Records excerpted from a collection
-- Opening Marker --

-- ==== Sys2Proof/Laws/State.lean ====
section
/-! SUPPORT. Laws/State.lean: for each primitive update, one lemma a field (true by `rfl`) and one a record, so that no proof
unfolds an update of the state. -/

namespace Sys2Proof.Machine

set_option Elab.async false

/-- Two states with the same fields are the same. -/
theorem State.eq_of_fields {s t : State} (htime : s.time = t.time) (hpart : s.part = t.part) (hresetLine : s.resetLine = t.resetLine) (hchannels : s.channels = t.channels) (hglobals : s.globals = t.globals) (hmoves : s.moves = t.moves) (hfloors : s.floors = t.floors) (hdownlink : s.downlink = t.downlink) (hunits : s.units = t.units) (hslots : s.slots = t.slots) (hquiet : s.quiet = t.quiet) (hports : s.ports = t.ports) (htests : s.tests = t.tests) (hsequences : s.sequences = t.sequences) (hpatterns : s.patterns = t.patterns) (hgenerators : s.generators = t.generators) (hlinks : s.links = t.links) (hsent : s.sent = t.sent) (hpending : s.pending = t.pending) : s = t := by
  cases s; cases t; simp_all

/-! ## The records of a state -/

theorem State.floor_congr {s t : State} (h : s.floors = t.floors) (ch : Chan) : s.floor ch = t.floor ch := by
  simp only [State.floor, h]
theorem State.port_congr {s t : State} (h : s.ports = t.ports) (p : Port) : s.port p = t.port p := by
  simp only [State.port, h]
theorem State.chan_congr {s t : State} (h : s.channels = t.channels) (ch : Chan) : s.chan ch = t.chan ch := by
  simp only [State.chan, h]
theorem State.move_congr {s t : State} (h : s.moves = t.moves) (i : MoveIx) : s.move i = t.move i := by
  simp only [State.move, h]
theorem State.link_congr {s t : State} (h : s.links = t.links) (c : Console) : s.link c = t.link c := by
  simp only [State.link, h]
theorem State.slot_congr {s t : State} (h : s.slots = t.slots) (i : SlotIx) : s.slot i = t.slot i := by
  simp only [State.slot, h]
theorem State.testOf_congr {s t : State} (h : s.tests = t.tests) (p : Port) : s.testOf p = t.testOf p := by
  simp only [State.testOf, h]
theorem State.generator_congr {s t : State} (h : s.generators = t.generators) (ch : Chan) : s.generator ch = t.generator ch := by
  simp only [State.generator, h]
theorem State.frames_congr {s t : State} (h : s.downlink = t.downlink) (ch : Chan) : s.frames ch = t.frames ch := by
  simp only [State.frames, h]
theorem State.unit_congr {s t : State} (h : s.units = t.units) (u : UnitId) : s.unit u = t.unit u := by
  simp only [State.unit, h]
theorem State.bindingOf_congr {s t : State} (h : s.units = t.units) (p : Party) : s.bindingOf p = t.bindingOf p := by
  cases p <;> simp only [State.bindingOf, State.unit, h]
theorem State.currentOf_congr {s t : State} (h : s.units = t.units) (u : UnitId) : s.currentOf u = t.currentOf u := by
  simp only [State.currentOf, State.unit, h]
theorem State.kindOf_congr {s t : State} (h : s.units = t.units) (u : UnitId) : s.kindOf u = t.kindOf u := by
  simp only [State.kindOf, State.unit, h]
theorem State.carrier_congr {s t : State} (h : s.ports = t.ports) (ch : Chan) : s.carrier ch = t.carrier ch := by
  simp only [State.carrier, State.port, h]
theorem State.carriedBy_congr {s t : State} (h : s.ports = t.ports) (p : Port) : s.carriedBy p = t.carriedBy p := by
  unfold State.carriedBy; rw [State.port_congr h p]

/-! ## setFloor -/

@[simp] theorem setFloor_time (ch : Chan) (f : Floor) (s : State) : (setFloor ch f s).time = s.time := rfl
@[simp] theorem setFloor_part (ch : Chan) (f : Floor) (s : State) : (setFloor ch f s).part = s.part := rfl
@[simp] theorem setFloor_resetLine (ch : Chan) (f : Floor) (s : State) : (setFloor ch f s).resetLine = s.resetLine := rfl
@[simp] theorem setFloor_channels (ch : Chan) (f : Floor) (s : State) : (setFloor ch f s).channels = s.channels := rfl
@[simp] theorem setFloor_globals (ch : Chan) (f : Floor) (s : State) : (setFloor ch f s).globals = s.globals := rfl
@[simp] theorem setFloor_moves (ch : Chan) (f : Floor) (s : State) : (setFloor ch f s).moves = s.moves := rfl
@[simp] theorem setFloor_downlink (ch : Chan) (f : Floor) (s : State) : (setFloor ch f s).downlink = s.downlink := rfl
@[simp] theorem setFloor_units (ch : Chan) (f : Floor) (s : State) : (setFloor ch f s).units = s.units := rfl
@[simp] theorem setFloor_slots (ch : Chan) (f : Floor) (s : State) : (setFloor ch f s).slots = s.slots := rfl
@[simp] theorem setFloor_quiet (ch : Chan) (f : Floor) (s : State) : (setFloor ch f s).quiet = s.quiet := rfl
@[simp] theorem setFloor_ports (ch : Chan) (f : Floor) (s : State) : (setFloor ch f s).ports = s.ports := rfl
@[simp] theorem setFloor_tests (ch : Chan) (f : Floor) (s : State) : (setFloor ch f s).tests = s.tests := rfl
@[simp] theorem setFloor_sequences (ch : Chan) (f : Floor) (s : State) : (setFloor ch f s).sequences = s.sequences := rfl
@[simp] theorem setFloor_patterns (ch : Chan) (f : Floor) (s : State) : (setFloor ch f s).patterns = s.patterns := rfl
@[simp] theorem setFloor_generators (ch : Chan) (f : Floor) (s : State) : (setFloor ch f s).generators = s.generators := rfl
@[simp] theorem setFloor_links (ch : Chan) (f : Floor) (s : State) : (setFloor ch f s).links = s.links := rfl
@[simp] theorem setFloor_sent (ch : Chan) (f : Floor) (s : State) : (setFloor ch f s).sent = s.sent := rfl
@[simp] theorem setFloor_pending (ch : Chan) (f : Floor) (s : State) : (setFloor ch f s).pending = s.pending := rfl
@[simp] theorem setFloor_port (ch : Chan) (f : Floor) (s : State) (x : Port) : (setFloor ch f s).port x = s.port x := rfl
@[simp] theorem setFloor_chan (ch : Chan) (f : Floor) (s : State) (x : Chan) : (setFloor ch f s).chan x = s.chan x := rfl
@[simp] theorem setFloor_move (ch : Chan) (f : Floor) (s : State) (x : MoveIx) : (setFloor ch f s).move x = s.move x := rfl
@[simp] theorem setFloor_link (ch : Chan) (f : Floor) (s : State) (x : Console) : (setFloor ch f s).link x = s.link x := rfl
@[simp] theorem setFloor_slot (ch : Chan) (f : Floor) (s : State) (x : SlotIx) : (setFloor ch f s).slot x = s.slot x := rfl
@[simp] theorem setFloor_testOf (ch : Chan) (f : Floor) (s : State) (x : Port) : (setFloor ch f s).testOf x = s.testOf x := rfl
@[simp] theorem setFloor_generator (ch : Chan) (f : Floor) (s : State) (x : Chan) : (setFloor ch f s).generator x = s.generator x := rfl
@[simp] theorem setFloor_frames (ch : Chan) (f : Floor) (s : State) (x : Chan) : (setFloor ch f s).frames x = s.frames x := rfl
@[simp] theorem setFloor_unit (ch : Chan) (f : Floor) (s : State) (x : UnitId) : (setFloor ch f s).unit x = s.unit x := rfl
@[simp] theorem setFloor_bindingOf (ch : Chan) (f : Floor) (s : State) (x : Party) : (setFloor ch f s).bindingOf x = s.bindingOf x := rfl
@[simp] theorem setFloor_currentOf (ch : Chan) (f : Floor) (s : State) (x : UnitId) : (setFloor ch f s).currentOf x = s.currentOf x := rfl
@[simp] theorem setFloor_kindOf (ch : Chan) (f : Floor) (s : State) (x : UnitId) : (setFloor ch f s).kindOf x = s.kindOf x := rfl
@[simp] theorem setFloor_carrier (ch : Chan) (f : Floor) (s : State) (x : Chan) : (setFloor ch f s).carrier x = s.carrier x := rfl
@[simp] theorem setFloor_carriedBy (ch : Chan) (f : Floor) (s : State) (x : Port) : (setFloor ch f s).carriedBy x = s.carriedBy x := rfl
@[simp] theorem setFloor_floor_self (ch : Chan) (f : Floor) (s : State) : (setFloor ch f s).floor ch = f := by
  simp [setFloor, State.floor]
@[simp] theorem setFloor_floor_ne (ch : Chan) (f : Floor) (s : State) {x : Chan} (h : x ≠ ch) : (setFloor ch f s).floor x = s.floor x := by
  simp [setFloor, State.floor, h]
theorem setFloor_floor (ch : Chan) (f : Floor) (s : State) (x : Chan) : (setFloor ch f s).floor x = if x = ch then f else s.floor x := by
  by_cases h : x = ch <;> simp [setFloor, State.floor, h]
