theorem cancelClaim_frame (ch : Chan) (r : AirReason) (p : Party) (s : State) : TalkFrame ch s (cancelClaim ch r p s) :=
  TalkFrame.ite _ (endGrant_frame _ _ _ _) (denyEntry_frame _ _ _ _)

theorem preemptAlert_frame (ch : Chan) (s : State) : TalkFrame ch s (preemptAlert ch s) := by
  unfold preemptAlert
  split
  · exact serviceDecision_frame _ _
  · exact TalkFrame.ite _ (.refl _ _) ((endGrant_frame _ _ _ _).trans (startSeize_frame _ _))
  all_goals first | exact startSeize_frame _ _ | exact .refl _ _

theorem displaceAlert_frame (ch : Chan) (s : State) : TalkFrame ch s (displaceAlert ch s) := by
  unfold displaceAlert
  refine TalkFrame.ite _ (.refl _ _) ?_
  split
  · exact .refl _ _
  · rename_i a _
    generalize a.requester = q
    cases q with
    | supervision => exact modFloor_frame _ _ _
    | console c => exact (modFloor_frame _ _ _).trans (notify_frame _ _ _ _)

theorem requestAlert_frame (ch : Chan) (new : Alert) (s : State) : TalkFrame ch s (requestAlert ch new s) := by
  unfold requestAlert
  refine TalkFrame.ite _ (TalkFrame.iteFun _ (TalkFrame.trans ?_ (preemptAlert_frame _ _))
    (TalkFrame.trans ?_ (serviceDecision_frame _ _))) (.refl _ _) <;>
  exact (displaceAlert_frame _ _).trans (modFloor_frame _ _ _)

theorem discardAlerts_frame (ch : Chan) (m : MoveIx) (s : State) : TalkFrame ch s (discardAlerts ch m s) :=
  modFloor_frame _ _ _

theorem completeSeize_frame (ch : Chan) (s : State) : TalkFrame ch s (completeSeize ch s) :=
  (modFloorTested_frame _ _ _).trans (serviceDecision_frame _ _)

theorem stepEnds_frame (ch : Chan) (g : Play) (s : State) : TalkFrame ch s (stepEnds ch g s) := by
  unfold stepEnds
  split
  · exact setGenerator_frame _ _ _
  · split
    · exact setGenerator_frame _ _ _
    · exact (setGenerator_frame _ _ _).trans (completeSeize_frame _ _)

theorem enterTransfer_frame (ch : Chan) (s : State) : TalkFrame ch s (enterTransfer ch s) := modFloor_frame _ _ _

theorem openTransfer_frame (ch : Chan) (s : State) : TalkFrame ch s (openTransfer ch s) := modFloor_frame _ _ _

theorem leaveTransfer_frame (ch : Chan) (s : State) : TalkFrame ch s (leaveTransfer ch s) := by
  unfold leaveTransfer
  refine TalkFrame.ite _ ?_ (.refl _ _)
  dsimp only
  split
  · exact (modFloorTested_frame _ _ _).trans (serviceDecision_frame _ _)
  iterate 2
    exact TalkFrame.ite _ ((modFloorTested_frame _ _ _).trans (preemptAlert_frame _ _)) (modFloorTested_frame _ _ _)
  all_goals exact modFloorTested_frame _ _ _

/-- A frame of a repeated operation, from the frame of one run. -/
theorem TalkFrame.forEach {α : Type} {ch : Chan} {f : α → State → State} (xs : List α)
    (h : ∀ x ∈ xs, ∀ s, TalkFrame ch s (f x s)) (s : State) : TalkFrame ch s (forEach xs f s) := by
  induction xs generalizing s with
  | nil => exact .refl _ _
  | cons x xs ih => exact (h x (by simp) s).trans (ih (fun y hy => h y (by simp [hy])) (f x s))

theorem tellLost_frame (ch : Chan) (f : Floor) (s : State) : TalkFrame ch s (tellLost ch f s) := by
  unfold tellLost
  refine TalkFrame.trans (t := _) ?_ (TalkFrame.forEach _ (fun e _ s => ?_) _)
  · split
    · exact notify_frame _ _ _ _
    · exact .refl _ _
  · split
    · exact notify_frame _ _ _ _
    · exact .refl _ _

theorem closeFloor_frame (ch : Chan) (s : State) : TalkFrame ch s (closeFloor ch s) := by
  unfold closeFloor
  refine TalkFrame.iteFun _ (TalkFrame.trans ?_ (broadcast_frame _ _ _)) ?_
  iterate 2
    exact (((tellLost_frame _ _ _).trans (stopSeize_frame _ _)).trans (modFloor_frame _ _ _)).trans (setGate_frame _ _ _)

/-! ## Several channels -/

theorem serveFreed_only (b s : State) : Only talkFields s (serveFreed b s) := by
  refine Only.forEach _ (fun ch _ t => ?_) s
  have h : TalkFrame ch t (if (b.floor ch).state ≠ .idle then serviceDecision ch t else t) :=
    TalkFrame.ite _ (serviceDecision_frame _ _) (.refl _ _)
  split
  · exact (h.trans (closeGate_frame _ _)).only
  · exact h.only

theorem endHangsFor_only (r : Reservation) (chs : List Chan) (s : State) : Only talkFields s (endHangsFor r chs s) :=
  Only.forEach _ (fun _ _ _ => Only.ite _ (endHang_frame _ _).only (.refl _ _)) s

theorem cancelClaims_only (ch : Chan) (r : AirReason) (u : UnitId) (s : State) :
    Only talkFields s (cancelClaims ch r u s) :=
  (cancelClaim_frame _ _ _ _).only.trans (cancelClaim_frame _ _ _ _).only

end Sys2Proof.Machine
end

-- Closing Marker --

**Problem description**
Nothing but the lines above from the one containing "theorem displaceAlert_frame (ch" through the one containing "unfold requestAlert" should appear in the answer, each repeated exactly.

**Response area**
theorem displaceAlert_frame (ch : Chan) (s : State) : TalkFrame ch s (displaceAlert ch s) := by
  unfold displaceAlert
  refine TalkFrame.ite _ (.refl _ _) ?_
  split
  · exact .refl _ _
  · rename_i a _
    generalize a.requester = q
    cases q with
    | supervision => exact modFloor_frame _ _ _
    | console c => exact (modFloor_frame _ _ _).trans (notify_frame _ _ _ _)

theorem requestAlert_frame (ch : Chan) (new : Alert) (s : State) : TalkFrame ch s (requestAlert ch new s) := by
  unfold requestAlert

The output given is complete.